Podem ser encontradas ainda outras importantes aplicações do modelo GoM nas áreas de mortalidade em saúde (PEREIRA, 2005). SAWYER & BELTRÃO (1992) investigaram perfis de famílias mais saudáveis e menos saudáveis. MACHADO (1997) utilizou o modelo GoM para definir perfis de morbimortalidade para menores de um ano, no estado de São Paulo, tendo em vista a similaridade dos indivíduos a dois ou mais perfis de condições mórbidas.

O estudo de vulnerabilidade a determinadas doenças como a AIDS é, sem dúvida desafio bastante atual para pesquisadores da área da saúde. A identificação de perfis de vulnerabilidade de populações das regiões Nordeste e Sudeste brasileiras foi feita por BARBOSA (2001), com o uso do modelo GoM, a partir de um conjunto de atributos pessoais e comportamentais dos indivíduos, bem como de características das comunidades em que os mesmos se inserem.

AYRES et al.(2003) aponta a lógica fuzzy como um notável progresso dos recursos computacionais, capaz de fortalecer a vocação do quadro da vulnerabilidade para melhor configurar a modelagem epidemiológica, ao “resgatar a dignidade epistemológica das relações partes-todo na apreensão teórica dos fenômenos da saúde coletiva”. Não há registro de estudo publicado relacionado à análise de perfis de vulnerabilidade em usuários de saúde mental utilizando o GoM.

O Projeto PESSOAS (Pesquisa de Soroprevalência de AIDS em Saúde Mental) é um Estudo Multicêntrico Nacional de soroprevalência da infecção pelo HIV, Sífilis, Hepatites B e C em instituições públicas de atenção em saúde mental sob a coordenação do Grupo de Pesquisas em Epidemiologia e Avaliação em Saúde (GPEAS-DMPS-UFMG) com o apoio do Ministério da Saúde, através do Programa Nacional de DST/AIDS e Coordenação Técnica de Saúde Mental.

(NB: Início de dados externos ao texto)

/-- A shot, as its slot descriptor gave it when it fired (R101), with what the scheduler decided since. -/
structure Shot where
  slot : Nat := 0
  cyl : Nat := 0
  ch : Nat := 0
  cls : Nat := 0
  start : Nat := 0
  /-- END and END_MODE: a duration in 10 ns units, or an angle. -/
  timeEnd : Bool := false
  endVal : Nat := 0
  profile : Nat := 0
  irqStart : Bool := false
  irqEnd : Bool := false
  noCorr : Bool := false
  line : Nat := 0
  /-- The start was late, within its guard, and by how much, in au (R117). -/
  late : Bool := false
  lam : Nat := 0
  /-- The tick in which the shot reached its start (R122). -/
  firedAt : Nat := 0
  /-- It runs the battery-only variant (R191). -/
  batt : Bool := false
  deriving DecidableEq, Repr

/-- A profile copy: the eight words PRFn_CFG to PRFn_BATT (R194). -/
structure Profile where
  cfg : Word := 0
  reg : Word := 0
  boost : Word := 0
  peak : Word := 0
  drop : Word := 0
  hold : Word := 0
  fin : Word := 0
  batt : Word := 0
  deriving DecidableEq, Repr

/-- One output channel (R175–R192): what DRV_CHn_STAT and PRF_CHn_STAT do not show. The phase stands in
DRV_CHn_STAT.PHASE. -/
structure Chan where
  shot : Option Shot := none
  prof : Profile := {}
  /-- When the present phase was entered, and when the shot started at the coil terminal (R178, R179). -/
  phaseAt : Nat := 0
  startAt : Nat := 0
  /-- When the shot ends by time, once that is fixed (R118). -/
  endAt : Option Nat := none
  /-- The first decision of the shot, from which its 10 ns grid counts (R179). -/
  gridAt : Nat := 0
  /-- The claim on the bank's battery high-side since the last phase change, in units of 7.8125 mA (R143). -/
  claim : Nat := 0
  /-- The low-side switch, and when it last changed (R183). -/
  lowSide : Bool := false
  lowAt : Nat := 0
  /-- The phase's entry decay is over: the current has reached the lower threshold (R185). -/
  chopping : Bool := false
  /-- The falling current runs through the recovery path (FAST decay) (R185, R186). -/
  fastDecay : Bool := false
  /-- The switch states are held for a handover (R250). -/
  held : Bool := false
  /-- The open-load check of the shot has been made or is disabled (R152). -/
  openDone : Bool := false
  /-- The outcome the shot carries (R27, R123). -/
  outcome : Nat := 0
  /-- Coil model temperatures in 10^-9 °C (R167). -/
  tw : Int := 0
  tb : Int := 0
  /-- Off-state tests in a row that found the channel good (R154). -/
  goodTests : Nat := 0
  /-- When OBS_DRIVE last rose and fell, in ticks of `now` (R203). -/
  obsRise : Option Nat := none
  obsFall : Option Nat := none
  /-- TRK_OUT at the last OBS_DRIVE rise (R203). -/
  obsAngle : Nat := 0
  /-- An opening has been detected since NO_MOTION set (R206). -/
  motionSeen : Bool := false
  /-- Coil temperatures saved to the always-on domain (R167, R318). -/
  savedTw : Int := 0
  savedTb : Int := 0
  deriving DecidableEq, Repr

/-- One bank: its boost queue and its off-state test (R122, R155). -/
structure Bank where
  queue : List Shot := []
  /-- Step 1 or 2 of the off-state test in progress; 0 none. -/
  testStep : Nat := 0
  testAt : Nat := 0
  /-- Readings of step 1, in mV, in channel order. -/
  reads : List Nat := []
  /-- When the last test of the bank began; none before the first. -/
  lastTest : Option Nat := none
  /-- Until when FOREIGN is masked (R160). -/
  maskUntil : Nat := 0
  /-- From which tick the boost phase may be granted again after a protection turned its holder off (R148). -/
  freeAt : Nat := 0
  deriving DecidableEq, Repr

/-- The output stage as a whole: the boost converter and the ambient timer (R161–R168). -/
structure DrvState where
  /-- When BOOST_EN last rose, for the ramp of the input limit (R161). -/
  boostAt : Nat := 0
  /-- When charging began (R165). -/
  chargeAt : Nat := 0
  /-- When VBOOST last fell below DRV_VBOOSTMIN (R165). -/
  lowAt : Nat := 0
  /-- When DRV_AMB.AMB was last written (R168). -/
  ambAt : Nat := 0
  /-- When the coil models were last stepped (R167). -/
  coilAt : Nat := 0
  /-- Banks whose off-state test has completed in the present round (R174, source 142). -/
  round : Nat := 0
  /-- When the last off-state test of any bank began (R155: the stagger). -/
  staggerAt : Nat := 0
  /-- The failure to charge within 50 ms has been reported since charging or the low voltage began (R165). -/
  failTold : Bool := false
  /-- The tick of each profile's last apply, and its active copy before that tick (R194). -/
  applied : Sparse (Option (Nat × Profile)) := []
  /-- Channels that have been active in the witness round since the coil models' last step (R167, R196). -/
  wasActive : Nat := 0
  /-- The angle outputs AOUT0–AOUT15 (R105). -/
  aout : Nat := 0
  deriving DecidableEq, Repr

/-- A witness record before its close (R197): the fields that are known when the shot starts or is decided. -/
structure OpenRec where
  slot : Nat := 0
  cyl : Nat := 0
  ch : Nat := 0
  cls : Nat := 0
  outcome : Nat := 0
  fault : Nat := 0
  cmdStart : Nat := 0
  profile : Nat := 0
  actStart : Nat := 0
  cycle : Nat := 0
  startTime : Nat := 0
  boostEnd : Nat := 0
  endTime : Nat := 0
  flags : Nat := 0
  corrD : Nat := 0
  /-- Ticks of `now`: the shot's start, its END entry and its END completion. -/
  startedAt : Nat := 0
  endAt : Option Nat := none
  doneAt : Option Nat := none
  /-- The highest sample may be counted up to here: the first END or HOLD entry (PEAK_I). -/
  peakUntil : Option Nat := none
  /-- The close window has ended, or was cut short (R199). -/
  windowOver : Bool := false
  /-- When the next shot's start cut the close window short (R199). -/
  cutAt : Option Nat := none
  /-- The record has no closing detection (R199). -/
  noClose : Bool := false
  /-- It is a standby record, built from observation (R203). -/
  standby : Bool := false
  /-- A standby record: when its slot fired, that a rise of OBS_DRIVE belongs to it, and that its shot is an expected one (R203,
  R256). -/
  firedAt : Nat := 0
  seen : Bool := false
  expect : Bool := false
  deriving DecidableEq, Repr

/-- The counts of the present cycle, and of a snapshot COM has not yet taken (R212). -/
structure CycleCounts where
  ncyc : Nat := 0
  cycle : Nat := 0
  /-- Sum of the cycles' mean speeds, 0.25 rpm. -/
  speed : Nat := 0
  state : Nat := 0
  calv : Nat := 0
  role : Nat := 0
  counts : List Nat := List.replicate 12 0
  worstLate : Nat := 0
  worstWait : Nat := 0
  anom : Nat := 0
  vboostMin : Nat := 1023
  twMax : Int := -1000000000000
  recSeq : Nat := 0
  recN : Nat := 0
  /-- Sum of the records' ENERGY in µJ. -/
  energy : Int := 0
  deriving DecidableEq, Repr

/-- The witness and the moraine log (R195–R216). -/
structure WitState where
  /-- Records open, by channel; and records due to close with their samples, oldest first (R199). -/
  opened : Sparse (List OpenRec) := []
  /-- The record ring: sequence number and the 48 bytes, newest first, at most 8,192 (R208). -/
  ring : List (Nat × List Byte) := []
  /-- Sequence numbers of the records awaiting streaming, oldest first. -/
  unsent : List Nat := []
  /-- Those of them that closed before calving last let the stream go on, which goes on without them (R210). -/
  passedOver : List Nat := []
  now : CycleCounts := {}
  /-- When the present cycle began, and the cycle's start for its mean speed (R212). -/
  cycleAt : Nat := 0
  snap : Option CycleCounts := none
  /-- A digest has been stored since reset (RESUME), and a digest failed to store (CHAIN_GAP). -/
  resumed : Bool := false
  gap : Bool := false
  /-- The chain: INDEX of the last stored digest and H of it (R213). -/
  index : Nat := 0
  head : List Byte := []
  /-- The chain as WIT_MORL last latched it is in the registers; the captured waveform (R211). -/
  capturing : Option Nat := none
  /-- When calving ended the capture, whose pairs come with the record (R332). -/
  waveCut : Option Nat := none
  wave : List Sample := []
  waveCh : Nat := 0
  deriving DecidableEq, Repr

/-- The scheduler (R98–R135): what its registers do not show. -/
structure SchState where
  /-- The meter at each slot's last start; none before the first (R115). -/
  meterAt : Sparse (Option Int) := []
  /-- Slots that a commit held back for the next wrap (R108). -/
  heldBack : List Nat := []
  /-- Cylinders whose latch angle TRK_OUT has reached, and whose prepare angle it has reached, not yet acted on (R107, R129). -/
  latchPend : Nat := 0
  /-- Armed slots whose start TRK_OUT has reached while firing was permitted, not yet acted on (R114). -/
  firePend : List Nat := []
  /-- The tick in which each slot of `firePend` reached its start (R25, R106). -/
  fireTick : Sparse Nat := []
  prepPend : Nat := 0
  /-- Cylinders the loss-of-host withdrawal has reached (R23). -/
  withdrawn : Nat := 0
  /-- Governor integrator in 0.1 mm³, Q16.16; the last quantity; and whether it has been started (R134). -/
  govI : Int := 0
  govQ : Nat := 0
  /-- When the last prepare event came, the output angle then, and the net-rotation meter, which tells the cycles between, for the mean
  speed over the firing interval (R132). -/
  prepAt : Nat := 0
  prepAngle : Nat := 0
  prepMeter : Int := 0
  /-- Cylinders whose last commit found them enabled (R98, R99). -/
  live : Nat := 0
  /-- A refresh has come since the last wrap (R135). -/
  refreshed : Bool := false
  /-- The present withdrawal of R135 has been reported (AUTO_OUT, source 69). -/
  autoOut : Bool := false
  /-- A shot has started since the last cycle wrap of tracker 0 (bit 0), of tracker 1 (bit 1) (R82). -/
  firedIn : Nat := 0
  deriving DecidableEq, Repr

/-- One angle-domain converter (R136–R138). -/
structure AdcState where
  fifo : List Word := []
  /-- The burst in progress: input, window end, period in ticks, conversions begun. -/
  burst : Option (Nat × Nat × Nat × Nat) := none
  burstAt : Nat := 0
  /-- A conversion slot of the burst in progress has gone by (R136). -/
  begun : Bool := false
  /-- Results stored after the burst's newest one, none while the FIFO holds no result of the burst (R136). -/
  newer : Option Nat := none
  /-- The inputs of the SAMPLEs that wait for a conversion, oldest first (R137). -/
  samples : List Nat := []
  skipNext : Bool := false
  ovrNext : Bool := false
  scanAt : Nat := 0
  scanNext : Nat := 0
  deriving DecidableEq, Repr

/-- The interrupt controller (R356–R363): what the IRQ registers do not show. Targets: 0 SUP, 1 COM, 2 HOST_INT0,
3 HOST_INT1. -/
structure IrqState where
  /-- The latched winner of each target: the source number plus 1, or 0 with nothing latched (R359). -/
  latch : Sparse Nat := []
  /-- The events each coalescing group holds, oldest first (R362). -/
  held : Sparse (List Nat) := []
  /-- When each group's first held event came (R362). -/
  since : Sparse Nat := []
  deriving DecidableEq, Repr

Trata-se de uma pesquisa de corte transversal, com o objetivo de investigar aspectos da vulnerabilidade para infecção pelo HIV e outras DST em usuários de serviços de saúde mental no Brasil, por meio de entrevista semi-estruturada, pesquisa em prontuário, coleta de sangue e testagem sorológica (ELISA e Western-Blot para o Anti-HIV; HbsAg, Anti-Hbc total e Anti-Hbs para hepatite B; Anti-HCV para hepatite C; VDRL e FTA-Abs para sífilis), aplicação de questionário sobre serviços e um enfoque qualitativo complementar. Serão avaliados 3.400 pacientes hospitalizados ou inscritos em serviços substitutivos, Centro de Atenção Psicossocial (CAPS), excluindo Centros de Atenção para Usuários de Álcool e outras Drogas e Centros de Atenção para Infância e Adolescência (CAPSad e CAPSi). Os pacientes serão selecionados de 26 instituições, ponderando por região do país, tipo de serviço de saúde mental e distribuição de casos de Aids notificados (GUIMARÃES et al., 2004). Os usuários de serviços de saúde mental serão convidados a participar do estudo e serão incluídos após leitura e assinatura do Termo de Consentimento Livre Esclarecido. Foi realizado um estudo piloto preliminar para avaliar a viabilidade e os instrumentos deste estudo. Esta dissertação enfoca um dos aspectos do piloto, i.e, a avaliação da entrevista semi-estruturada, quanto à confiabilidade e perfis de vulnerabilidade captados pelo instrumento.